Dramas on the High Seas!

Okay, okay, Moreton Bay may not exactly be classed as the High Seas, but there were plenty of dramas today and since I’m a writer I’m expected to embroider the facts, right?

So it started off well with Zeus the Old Salty Sea Dog going for a ride in the rubber ducky. ย Anchoring was uneventful – tick that one off this list as well.

Next we tried out the oars. They worked, as did GW’s muscles, right up until the housing on the oar-lock broke… Lucky we both used to paddle canadian canoes in a former life!

Roo Bin Esque bobbed serenely, oblivious to the dramas.

Back on board it was time to hoist the sails fully for the first time. Yay! With a modest amount of messing about (read that as a truckload…) we finally had the mainsail to the top of the mast. It was a perfect day on Moreton Bay and we smugly sailed along. Hubris is a dangerous thing… The time came to take the sails down. Everything was ready to go, ropes were released and ?

Nothing… ย We tried turning her out of the wind then into the wind. We tried pulling it higher and letting it drop again. I tried feeding the rope up the mast, but the sail remained in blissful ignorance stuck at the top of the mast. There was only one thing for it. I had to go aloft.

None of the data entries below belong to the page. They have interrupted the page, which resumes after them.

/-! ### The lattice -/

/-- R209 to R213, R240, R244 to R247, R249 to R251: a lattice instruction whose address lies on a page of the right class, type, width and alignment
records the requests that its commit releases, with the operand values as their locations take them; FREEZE and FRZQ of a range record each writable
LAT frame of it, once every page between is known. R248: an exact read sends a request for each aligned group that it reads, and its token waits for
them. The model's own readings here: log entries 23, 25, 56 (a vector read with every lane excluded) and 57. -/
def Obligations.LatticeInstructionsAndExactReads : Prop :=
  (
    (∀ (s : State) (pm : Pm) (lsid : BitVec 5) (size : BitVec 2) (flag : Bool) (imm : BitVec 6) (g : BitVec 6) (count : BitVec 8) (l : Leaf),
        l.isAlias = false →
        let at_ (n : Nat) : Nat := (s.lval.toNat + imm.toNat * n) % 2 ^ 64
        let n := 2 ^ size.toNat
        let bits := 8 * 2 ^ l.lat.width
        let fits (v : W64) : Bool := decide (v.toNat < 2 ^ bits) || (l.lat.sgn && v == (BitVec.ofNat bits v.toNat).signExtend 64)
        let data := s.slot.r.tok.vec
        let m := s.laneMask pm &&& data.2
        (l.cls = .lat → l.wr = true →
          (s.offScalar pm = false → s.Maps (at_ n) l → l.lat.ty ≠ .fill → l.lat.width = size.toNat → fits s.rval → at_ n % n = 0 →
            s.Does (.join pm lsid size flag imm)
              { eff := .reqs flag [{ s.asks l (at_ n) with val := s.rval.toNat % 2 ^ bits }], tlb := s.hit (at_ n) l }) ∧
          (s.nullScalar (.vjoin pm lsid size flag imm) = false → s.Maps (at_ 128) l → l.lat.ty ≠ .fill → l.lat.width = size.toNat → at_ 128 % 128 = 0 →
            let js := (List.range (128 / n)).filter fun j => m.getLsbD (8 * n * j / 32) && (n < 8 || m.getLsbD (2 * j + 1))
            s.Does (.vjoin pm lsid size flag imm)
              { eff := .reqs flag (js.map fun j => { s.asks l (at_ 128 + j * n) with val := (lane data.1 (8 * n) j).toNat })
                tlb := s.hit (at_ 128) l }) ∧
          (s.offScalar pm = false → s.Maps (at_ 8) l → l.lat.ty = .fill → at_ 8 % 8 = 0 →
            s.Does (.fillD pm lsid imm)
              { eff := .reqs false [{ s.asks l (at_ 8) with kind := .fill, bytes := (leBytes s.rval.toNat 8).map some }]
                tlb := s.hit (at_ 8) l }) ∧
          (s.nullScalar (.fillV pm lsid imm) = false → s.Maps (at_ 128) l → l.lat.ty = .fill → at_ 128 % 128 = 0 →
            let groups := (List.range 4).filter fun k => (List.range 8).any fun i => m.getLsbD (8 * k + i)
            let unit (k i : Nat) : Option Byte := if m.getLsbD (8 * k + i / 4) then some (lane data.1 8 (32 * k + i)) else none
            s.Does (.fillV pm lsid imm)
              { eff := .reqs false (groups.map fun k =>
                  { s.asks l (at_ 128 + 32 * k) with kind := .fill, bytes := (List.range 32).map (unit k) })
                tlb := s.hit (at_ 128) l })) ∧
        (s.offScalar pm = false → l.cls = .lat → count.toNat ≤ 4 →
          let a := s.lval.toNat
          let ms := (s.rval :: [s.cctx.oxReg 1, s.cctx.oxReg 2, s.cctx.oxReg 3].map Reg.val).take count.toNat
          let members := ms.map fun v => v.toNat % 2 ^ bits
          let admitted : Bool := match l.lat.ty with
            | .max | .min | .cnt => count == 1
            | .or => count == 1 && members.all (· != 0)
            | .once => members.Nodup
            | .fill => count == 0
            | .sum => false
          s.Maps a l → (∀ r, 1 ≤ r → r < count.toNat → (s.cctx.oxReg r).st = .full) → admitted → (∀ v ∈ ms, fits v) →
          a % (if l.lat.ty = .fill then 64 * 2 ^ l.lat.fsz else 2 ^ l.lat.width) = 0 →
          s.Does (.waitt pm g count)
            { eff := .wait { s.asks l a with kind := .wait, trig := if count = 0 then none else some members, dst := g.toNat }
              tlb := s.hit a l }) ∧
        (l.cls = .sched → l.wr = true → s.strict s.cur.core s.cur.ctx = false →
          let a := s.lval.toNat
          s.Maps a l → a % 8 = 0 →
          (s.offScalar .ternary = false →
            s.Does (.faddb g)
              { eff := .sched { s.asks l a with kind := .faddb, val := s.rval.toNat, bound := s.pval.toNat, dst := g.toNat }, tlb := s.hit a l }) ∧
          (s.offScalar pm = false →
            s.Does (.incw pm g) { eff := .sched { s.asks l a with kind := .incw, bound := s.rval.toNat, dst := g.toNat }, tlb := s.hit a l }))) ∧
    (∀ (s : State) (pm : Pm) (l h : Leaf), s.offScalar pm = false → s.lval.toNat % 65536 = 0 →
        let a := s.lval.toNat
        let f := s.rval.toNat
        let b := (a + (f - 1) * 65536) % 2 ^ 64
        (f = 0 → s.Does (.freeze pm) {} ∧ s.Does (.frzq pm) {}) ∧
        (256 < f → s.Traps (.freeze pm) { code := .lbound, va := a } ∧ s.Traps (.frzq pm) { code := .lbound, va := a }) ∧
        (0 < f → f ≤ 256 → s.Maps a l → l.isAlias = false → l.cls = .lat → l.wr = true →
          let s1 := s.touchTlb s.cur.core s.cctx.asid s.cctx.gen a
          s1.Maps b h → h.isAlias = false → h.cls = .lat → h.wr = true →
          let s2 := s1.touchTlb s.cur.core s.cctx.asid s.cctx.gen b
          let pages := (List.range f).map fun i => a + 65536 * i
          let known := pages.filterMap fun va => (s2.pageKnown va).map fun k => (va, k)
          let frames := freezeFrames known
          let tlb := some s2.ccore.tlb
          ((∀ va ∈ pages, (s2.pageKnown va).isSome) →
            s.Does (.freeze pm) { eff := .freeze (frames.map fun e => { s.asks e.1 e.2 with kind := .freeze }), tlb := tlb } ∧
            s.Does (.frzq pm) { eff := .frzq ((frames.map (·.2)).headD 0) (frames.map fun e => e.1.pa e.2), tlb := tlb }) ∧
          (∀ va, (pages.find? fun p => (s2.pageKnown p).isNone) = some va → s.Stands → ∀ i ∈ [.freeze pm, .frzq pm],
            s.Yields i fun t => t.slot = { s.slot with walking := true, probe := some va, probed := known } ∧
              ∃ u, (u, Event.translationWalk s.cur.core s.cur.ctx s.cctx.serial s.cctx.asid s.cctx.gen va (some s.cur.slot)) ∈ t.agenda)))) ∧
  (
    ∀ (s : State) (pm : Pm) (lsid : BitVec 5) (size : BitVec 2) (imm : BitVec 6) (t0 : BitVec 8) (l : Leaf), s.trails = false → l.isAlias = false →
      let n := 2 ^ size.toNat
      let a := (s.lval.toNat + imm.toNat * n) % 2 ^ 64
      let v := (s.lval.toNat + imm.toNat * 128) % 2 ^ 64
      let readable : Prop := (l.cls = .lat ∧ (l.lat.ty = .fill ∨ l.lat.width = size.toNat)) ∨ l.cls = .code
      let r : LoadRec := { slot := s.cur.slot, targets := [t0] }
      (s.offScalar pm = false → s.Maps a l → readable → a % n = 0 →
        s.Requests (.xld pm lsid size imm t0)
          { out := linksOnly [t0], tlb := s.hit a l
            loads := [{ r with sext := if l.cls = .lat ∧ l.lat.sgn = true then some (8 * n) else none }] }
          (homeOf (l.pa a))
          { s.asks l a with kind := .exact, code := l.cls == .code, n := n, bytes := List.replicate n (some 0)
                            ret := .load s.cctx.serial s.cur.slot 1, part := 1 }) ∧
      (s.nullScalar (.vxld pm lsid size imm t0) = false → s.Maps v l → readable → v % 128 = 0 →
        let m := s.laneMask pm
        let groups := (List.range 4).filter fun k => (List.range 8).any fun j => m.getLsbD (8 * k + j)
        let ask (e : Nat × Nat) : Nat × Req := (homeOf (l.pa (v + 32 * e.1)), { s.asks l (v + 32 * e.1) with
          kind := .exact, code := l.cls == .code, n := 32
          bytes := (List.range 32).map fun i => if m.getLsbD (8 * e.1 + i / 4) then some 0 else none
          ret := .load s.cctx.serial s.cur.slot (e.2 + 1), part := e.2 + 1 })
        (groups ≠ [] → s.RequestsAll (.vxld pm lsid size imm t0)
          { out := linksOnly [t0], tlb := s.hit v l
            loads := [{ r with vec := true, mask := m, groups := groups.map (32 * ·), parts := groups.length }] }
          ((groups.zip (List.range groups.length)).map ask)) ∧
        (groups = [] → s.LoadsNear (.vxld pm lsid size imm t0)
          { out := linksOnly [t0], tlb := s.hit v l, loads := [{ r with vec := true, mask := m, fixed := some [] }] })))

/-! ### Tasks, delegation and the head context -/

/-- R282, R283, R345 to R350: FORK sends the ordinal word of its child and records the child's entry; MERGE on the thread's own core records the
wait for its children; EXIT of a child ends the block with the place of its value; DELEG and DCALL record a request to run the routine at R, with
the arguments in ox0 to ox3, on the core that owns the page of L, the own core for a local address. R76, R284: outside the head context, and in a
delegated routine, every instruction of class H raises PRIV. The model's own readings here: log entry 10. -/
def Obligations.TaskAndDelegationInstructions : Prop :=
  (∀ (s : State) (pm : Pm) (g : BitVec 6) (t0 : BitVec 8) (l : Leaf), s.offScalar pm = false → l.isAlias = false → l.cls = .priv →
      let t := s.cctx
      let w (r : Nat) : W64 := (t.oxReg r).val
      let base (r : Nat) : Nat := (w r).toNat % 2 ^ 48
      let ord (r : Nat) : Nat := (w r).toNat / 2 ^ 48
      let good (r : Nat) : Prop := (t.oxReg r).st = .full ∧ base r % 8 = 0 ∧ s.Maps (base r) l
      let inPage (r o : Nat) : Prop := (base r + 8 + 8 * o) / 65536 = base r / 65536
      (good 7 → s.cur.ctx ≠ 0 ∨ s.ccore.head.routine = none →
        let o := ord 7 + s.lowerForks
        let depth := t.gtid.toNat / 2 ^ 40 % 256
        o < 65536 → inPage 7 o → depth ≠ 255 → s.lval.toNat % 8 = 0 →
        let word := BitVec.ofNat 64 (o * 2 ^ 48 + base 7)
        let hash := t.gtid.toNat % 2 ^ 40
        let child := t.gtid.toNat / 2 ^ 48 * 2 ^ 48 + (depth + 1) * 2 ^ 40 + mix (hash / 2 ^ 8) o % 256 * 2 ^ 32 + mix hash o
        let sp : Spawn :=
          { gtid := BitVec.ofNat 64 child, entry := s.lval.toNat, arg := s.rval, ordw := word, asid := t.asid, gen := t.gen
            pair := (match s.runOf s.cur.core s.cur.ctx with | some r => r.rc.red | none => false), fromCore := s.cur.core, fromCtx := s.cur.ctx
            rblk := t.blkAddr, rslot := s.cur.slot }
        s.Does (.fork pm t0) { eff := .fork sp o, out := sameTok [t0] (.scalar word), tlb := s.hit (base 7) l }) ∧
      (good 7 → l.owner = s.cur.core →
        s.Does (.merge pm g) { eff := .merge g.toNat (ord 7) (l.pa (base 7)), tlb := s.hit (base 7) l }) ∧
      (good 6 → s.cur.ctx ≠ 0 → s.cur.ctx ≠ 1 → t.gtid.toNat / 2 ^ 40 % 256 ≠ 0 → inPage 6 (ord 6) → s.cblk.exit = none →
        s.Does (.exit pm)
          { exit := some { kind := .exit, value := s.lval, slotPa := l.pa (base 6) + 8 + 8 * ord 6, countPa := l.pa (base 6), owner := some l.owner }
            tlb := s.hit (base 6) l })) ∧
  (∀ (s : State) (pm : Pm) (g : BitVec 6) (l : Leaf), s.offScalar pm = false →
      let t := s.cctx
      let a := s.lval.toNat
      let b := s.rval.toNat
      let full : Prop := ∀ r, r < 4 → (t.oxReg r).st = .full
      let msg (dst : Nat) (call : Bool) (reg : Nat) : Eff := .deleg
        { call := call, src := s.cur.core, sctx := s.cur.ctx, dst := dst, reg := reg, routine := b, asid := t.asid, gen := t.gen, gtid := t.gtid
          addr := s.lval, args := [(t.oxReg 0).val, (t.oxReg 1).val, (t.oxReg 2).val, (t.oxReg 3).val], rblk := t.blkAddr, rslot := s.cur.slot }
      (full → b % 8 = 0 → s.strict s.cur.core s.cur.ctx = false →
        (a < 0x60000 → s.Records (.deleg pm) (msg s.cur.core false 0) ∧ s.Records (.dcall pm g) (msg s.cur.core true g.toNat)) ∧
        (s.Maps a l → l.isAlias = false → l.cls = .priv →
          s.Does (.deleg pm) { eff := msg l.owner false 0, tlb := s.hit a l } ∧
          s.Does (.dcall pm g) { eff := msg l.owner true g.toNat, tlb := s.hit a l })) ∧
      (full → b % 8 ≠ 0 → s.Traps (.deleg pm) { code := .align, va := b } ∧ s.Traps (.dcall pm g) { code := .align, va := b }) ∧
      (∀ r, r < 4 → (t.oxReg r).st = .invalid → (∀ q, q < r → (t.oxReg q).st = .full) →
        s.Traps (.deleg pm) { code := .vundef, sub := r, file := 3 } ∧ s.Traps (.dcall pm g) { code := .vundef, sub := r, file := 3 })) ∧
  (∀ (s : State) (pm : Pm), s.offScalar pm = false → s.cur.ctx ≠ 0 ∨ s.ccore.head.routine.isSome →
      ∀ i ∈ headInstructions pm, s.Traps i { code := .priv })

The view from 20 odd metres up a mast is magnificent, exhilarating and scary. I now have a whole new range of physiological reactions to fear to use for future characters in jeopardy. (There’s always an upside!) I also have a whole new range of bruises, but that’s another story… With a lot of brute force and persuasion we finally got the sail to drop and headed back into the marina.

With a chubby boat like ours the wind plays havoc when you’re driving into a mooring pen. It takes patience, skill (and we’re still learning) and you need space. The gods hadn’t finished with us yet. This was the scene as we came through the leads and into the marina. The dinghy racing fleet was heading out.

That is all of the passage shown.